Ni Hong said that in the next step, the method of "grabbing both ends and the middle" method will be used to resolve risks in a "precise demolition" method."One end" is to grasp high -quality real estate companies, and one regards to support high -quality state -owned housing companies and high -quality private housing companies, improve their assets and liabilities, and meet their reasonable financing needs.Being able to rescue yourself, on the other hand, strictly handle it in accordance with laws and regulations, and never allow behaviors that harm the interests of the masses to pass the barrier, and let them pay a price.
In this regard, a person in the real estate industry said that during the downward period of the property market, some developers held the mentality of waiting for the rescue as before, and the result of missing self -rescue was missed.Rescue yourself as soon as possible, or transform.

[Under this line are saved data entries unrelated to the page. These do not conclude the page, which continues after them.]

-- ==== Sys2Proof/Tests/Slice0.lean ====
section
/-! SUPPORT. Tests of the model, each with its expected value from the manual, and for every statement with hypotheses a
concrete state and operands that meet them. -/

namespace Sys2Proof.Tests

-- One theorem after another: each waits for the kernel, and a thread for each would take the memory a check allows.
set_option Elab.async false

open Sys2Proof Sys2Proof.Machine

/-! ### Helpers: small states over the machine right after reset -/

/-- The part right after reset. -/
def base : Device := State.reset.dev

/-- A state over a change of the part right after reset. -/
def st (f : Device → Device) : State := { pending := [], dev := f base }

/-- A state with one controller changed. -/
def ctlAt (c : Chan) (f : Controller → Controller) : State := st (modCtl c f)

/-- The state a command leads to. -/
def after (i : Instr) (s : State) : State :=
  match exec i s with
  | .next t => t
  | .fault _ => s
  | .refused _ => s

/-- Did a fetch pass? -/
def fetches (d : Device) (i : Idx) : Bool :=
  match directedFetch d i none with
  | .ok _ => true
  | .error _ => false

/-- Plan entry `i` valid, in class 0, whose length is set. -/
def withEntry (i : Idx) (d : Device) : Device :=
  { writeWords (entryAddr i) [10, 0, 0, 7] d with dwell := d.dwell.set 0 1 }

/-- Plan entry `i` with a Drive out of range. -/
def withBadEntry (i : Idx) (d : Device) : Device := writeWords (entryAddr i) [31, 0, 0, 0] d

/-- Plan entry `i` with SKIP set. -/
def withSkip (i : Idx) (d : Device) : Device := writeWords (entryAddr i) [0x8000, 0, 0, 0] d

/-- A copy of entry 3. -/
def copy3 : Copy := { index := 3, settings := restSettings, dwellWords := 1024, limit := none, tag := 0 }

/-- A point record. -/
def point3 : PointRecord :=
  { origin := .sweep, group := false, index := 3, seq := 1, words := 1024, bits := 0, errored := 0, firstError := none, tag := 0,
    stamp := 0, outcome := .complete }

/-- A controller in SWEEP with a task. -/
def sweeping (t : Task) (k : Controller) : Controller :=
  { k with
    state := .sweep, task := t, origin := .sweep, window := some { first := 0, last := 127 }, current := some 3,
    force := some SweepConfig.default }

/-- A controller in TRACK with a task. -/
def tracking (t : Task) (k : Controller) : Controller :=
  { k with
    state := .track, task := t, origin := .track, window := some { first := 0, last := 127 }, current := some 3,
    anchor := some 3, force := some SweepConfig.default }

/-- A controller in APPLIED at entry 3. -/
def applied (k : Controller) : Controller :=
  { k with state := .applied, current := some 3, window := some { first := 0, last := 127 } }

/-- Group `g` with channels 0 and 1, led by channel 0. -/
def paired (g : Grp) (f : Group → Group) (d : Device) : Device :=
  modGroup g (fun x => f { x with members := 3, lead := some 0 }) d

/-- A member of group 3's sweep, with a task. -/
def inGroup (t : Task) (k : Controller) : Controller := { sweeping t k with group := some 3 }

/-- The group of `paired` running, past its check, at a point of index 3. -/
def running (t : GroupTask) (x : Group) : Group :=
  { x with
    state := .running, begun := true, current := some 3, task := t, window := some { first := 0, last := 127 },
    force := some SweepConfig.default }

/-- A part in which a preload reads its header. -/
def preloading (w : PreloadWork) (d : Device) : Device := { d with preload := { d.preload with state := .header, work := w } }

/-! ### Well-formed commands: one ill-formed command for each check, refused by it -/

theorem test_wf_bad_code : Instr.wellFormed (.commandBadCode 11) = false ∧ Instr.wellFormed (.commandBadCode 12) = true := by
  decide

theorem test_wf_bad_device_code :
    Instr.wellFormed (.deviceCommandBadCode 3) = false ∧ Instr.wellFormed (.deviceCommandBadCode 0) = true := by
  decide

theorem test_wf_register_with_its_own_row :
    Instr.wellFormed (.registerWrite 0x200 1) = false ∧ Instr.wellFormed (.registerWrite 0x003 1) = true := by
  decide

theorem test_wf_command_write :
    Instr.wellFormed (.registerWrite 0x080 12) = false ∧ Instr.wellFormed (.registerWrite 0x080 11) = true := by
  decide

theorem test_wf_device_command_write :
    Instr.wellFormed (.registerWrite 0x004 4) = false ∧ Instr.wellFormed (.registerWrite 0x004 3) = true := by
  decide

theorem test_wf_transfer_length :
    Instr.wellFormed (.serialTransferDone []) = false ∧ Instr.wellFormed (.serialTransferDone (List.replicate 33 0)) = false
      ∧ Instr.wellFormed (.serialTransferDone (List.replicate 32 0)) = true := by
  decide

/-- The table gives no row bits, so no word spells a command and the queue stays as it is. -/
theorem test_no_word_spells_a_command (n w : Nat) (s : State) : decodeTableWord n w = none ∧ s.withFetchWord n w = s := ⟨rfl, rfl⟩

/-! ### Values the manual writes out -/

/-- R23: the first LFSR-7 word is 0x020C28F2, and inverted 0xFDF3D70D. -/
theorem test_first_lfsr7_word :
    lfsrNext .l7 (BitVec.allOnes 32) = 0x020C28F2 ∧ ~~~(lfsrNext .l7 (BitVec.allOnes 32)) = 0xFDF3D70D := by
  decide +kernel

/-- R182: Device ID 0x0318 and revision 1 after reset. -/
theorem test_device_id_after_reset : busRead base 0x0000 = 0x0318 ∧ busRead base 0x0002 = 1 := by
  decide +kernel

/-- R159: RefDivider keeps 10 to 200 and refuses 9 and 201 with RANGE. -/
theorem test_refdivider_bounds :
    (after (.refdividerWrite 10) State.reset).dev.time.refDivider = 10
      ∧ (after (.refdividerWrite 200) State.reset).dev.time.refDivider = 200
      ∧ (after (.refdividerWrite 201) State.reset).dev.time.refDivider = 100
      ∧ (after (.refdividerWrite 9) State.reset).dev.host.fault = .range := by
  decide +kernel

/-- R71: ENABLE of an OFF channel brings IDLE, and of an IDLE channel is refused with BAD_STATE. -/
theorem test_enable_twice :
    ((after (.enable 5) State.reset).dev.ctl 5).state = .idle
      ∧ ((after (.enable 5) (after (.enable 5) State.reset)).dev.ctl 5).lastStatus = .badState := by
  decide +kernel

/-- R117: of channels 0 to 3, channel 3 cannot join group B while group A holds it. -/
theorem test_members_at_most_one_group :
    ((after (.membersWrite 1 0x0008) (after (.membersWrite 0 0x000F) State.reset)).dev.group 1).members = 0
      ∧ (after (.membersWrite 1 0x0008) (after (.membersWrite 0 0x000F) State.reset)).dev.host.fault = .groupRule := by
  decide +kernel

/-- R57: of two points the lower error ratio, formed as exact products, is Best; equal ratios keep the earlier. -/
theorem test_fold_exact_ratio :
    (foldPoint 4 true false 3 2048 { Selection.cleared with best := some { index := 3, bits := 2, words := 1024 } }).best
        = some { index := 4, bits := 3, words := 2048 }
      ∧ (foldPoint 4 true false 4 2048 { Selection.cleared with best := some { index := 3, bits := 2, words := 1024 } }).best
        = some { index := 3, bits := 2, words := 1024 } := by
  decide +kernel

/-- R59: CENTRE takes the lower of two middles of the Longest Run. -/
theorem test_centre_of_an_even_run :
    select 1 { Selection.cleared with usable := 4, longestFirst := 10, longestLength := 4 } = some 11 := by
  decide

/-- The part one REFCLK edge before a tick. -/
def lastEdge (d : Device) : Device := { d with time := { d.time with prescaler := 99 } }

/-- R161: a timer of one tick expires at that tick, which R158's prescaler produces at its 100th edge. -/
theorem test_timer_counts_out :
    ((after .wordTime (st fun d => modCtl 0 (fun k => { k with timer := some { kind := .lock, left := 1 } }) (lastEdge d))).dev.ctl
        0).timer = some { kind := .lock, left := 0 }
      ∧ ((after .wordTime (ctlAt 0 fun k => { k with timer := some { kind := .lock, left := 1 } })).dev.ctl 0).timer
        = some { kind := .lock, left := 1 } := by
  decide +kernel

/-- R156: of HALT and the SWEEP_END before it, the Event Unit takes SWEEP_END first, and the host can read the set between the
two. -/
theorem test_raises_are_taken_in_order :
    (match step (st fun d => modChan 5 (chanRaiseAll [.sweepEnd, .halt]) d) with
      | .next t => (t.dev.chan 5).events = 0x0002 ∧ (t.dev.chan 5).raised = [.halt] ∧ (t.dev.chan 4).events = 0
      | .fault _ => False
      | .refused _ => False) := by
  have h : nextIdle (modChan 5 (chanRaiseAll [.sweepEnd, .halt]) base) = some 5 := by
    cases hn : nextIdle (modChan 5 (chanRaiseAll [.sweepEnd, .halt]) base) with
    | none => exact absurd (nextIdle_none.mp hn 5) (by decide)
    | some i =>
      have hw := nextIdle_waits hn
      clear hn
      revert hw
      revert i
      decide
  simp only [step, st, idle, h]
  decide

/-- R60, R64: a handback that a stalled channel takes writes the SELECTED summary, so that an ABORT after it meets APPLIED and is
refused. -/
theorem test_handback_writes_before_abort :
    (let r : Record := .summary
       { group := false, outcome := .selected, policy := 0, selected := 3, measured := 1, usable := 1, runFirst := 3, runLength := 1,
         seq := 1, cause := .none, stamp := 0 }
     let s := st fun d => modCtl 7 (fun k => { sweeping (.stall r (.selected true)) k with handbacks := 1 }) (writeWord 0x1600 1 d)
     ((after (.handback 7) s).dev.ctl 7).state = .applied
       ∧ ((after (.abort 7) (after (.handback 7) s)).dev.ctl 7).lastStatus = .badState) := by
  decide +kernel
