-- ==== Sys2Proof/Machine/Dispatch.lean ====
section
/-! DEFINITION. One arm per instruction. -/

namespace Sys2Proof.Machine

/-- The meaning of an instruction. -/
def exec (i : Instr) (s : State) : Host.Outcome State Fault Refusal :=
  match i with
  | .csrrw rd csr rs1 => Sys2Proof.Machine.execCsrrw rd csr rs1 s
  | .csrrs rd csr rs1 => Sys2Proof.Machine.execCsrrs rd csr rs1 s
  | .csrrc rd csr rs1 => Sys2Proof.Machine.execCsrrc rd csr rs1 s
  | .csrrwi rd csr uimm => Sys2Proof.Machine.execCsrrwi rd csr uimm s
  | .csrrsi rd csr uimm => Sys2Proof.Machine.execCsrrsi rd csr uimm s
  | .csrrci rd csr uimm => Sys2Proof.Machine.execCsrrci rd csr uimm s
  | .mret => Sys2Proof.Machine.execMret s
  | .hfenceVvma rs1 rs2 => Sys2Proof.Machine.execHfenceVvma rs1 rs2 s
  | .hfenceGvma rs1 rs2 => Sys2Proof.Machine.execHfenceGvma rs1 rs2 s
  | .hlvB rd rs1 => Sys2Proof.Machine.execHlvB rd rs1 s
  | .hlvBu rd rs1 => Sys2Proof.Machine.execHlvBu rd rs1 s
  | .hlvH rd rs1 => Sys2Proof.Machine.execHlvH rd rs1 s
  | .hlvHu rd rs1 => Sys2Proof.Machine.execHlvHu rd rs1 s
  | .hlvxHu rd rs1 => Sys2Proof.Machine.execHlvxHu rd rs1 s
  | .hlvW rd rs1 => Sys2Proof.Machine.execHlvW rd rs1 s
  | .hlvxWu rd rs1 => Sys2Proof.Machine.execHlvxWu rd rs1 s
  | .hlvWu rd rs1 => Sys2Proof.Machine.execHlvWu rd rs1 s
  | .hlvD rd rs1 => Sys2Proof.Machine.execHlvD rd rs1 s
  | .hsvB rs2 rs1 => Sys2Proof.Machine.execHsvB rs2 rs1 s
  | .hsvH rs2 rs1 => Sys2Proof.Machine.execHsvH rs2 rs1 s
  | .hsvW rs2 rs1 => Sys2Proof.Machine.execHsvW rs2 rs1 s
  | .hsvD rs2 rs1 => Sys2Proof.Machine.execHsvD rs2 rs1 s

end Sys2Proof.Machine
end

The analysis of the middle finger research institute believes that in the future, the financial support for high -quality housing companies is expected to continue to increase, and the policies that have been introduced in the early stage are also expected to accelerate the implementation and promote the continued improvement of corporate funds.At the same time, the first mention of "preventing disorderly expansion" this time, in the past many years, housing companies have promoted the rapid development of the industry under the "three high models", and some housing companies' market share has increased rapidly, but it has also led to the accumulation of industry risks.Supervisory or strictly maintain sustainable development of enterprises.
At the same time, Ni Hong said, "The stability and recovery of our hope should be firmly insisted on 'houses used to live, not to stabilize the stability recovery of the‘ positioning.Stability and recovery are the stability and recovery of the market to prevent the market's ups and downs.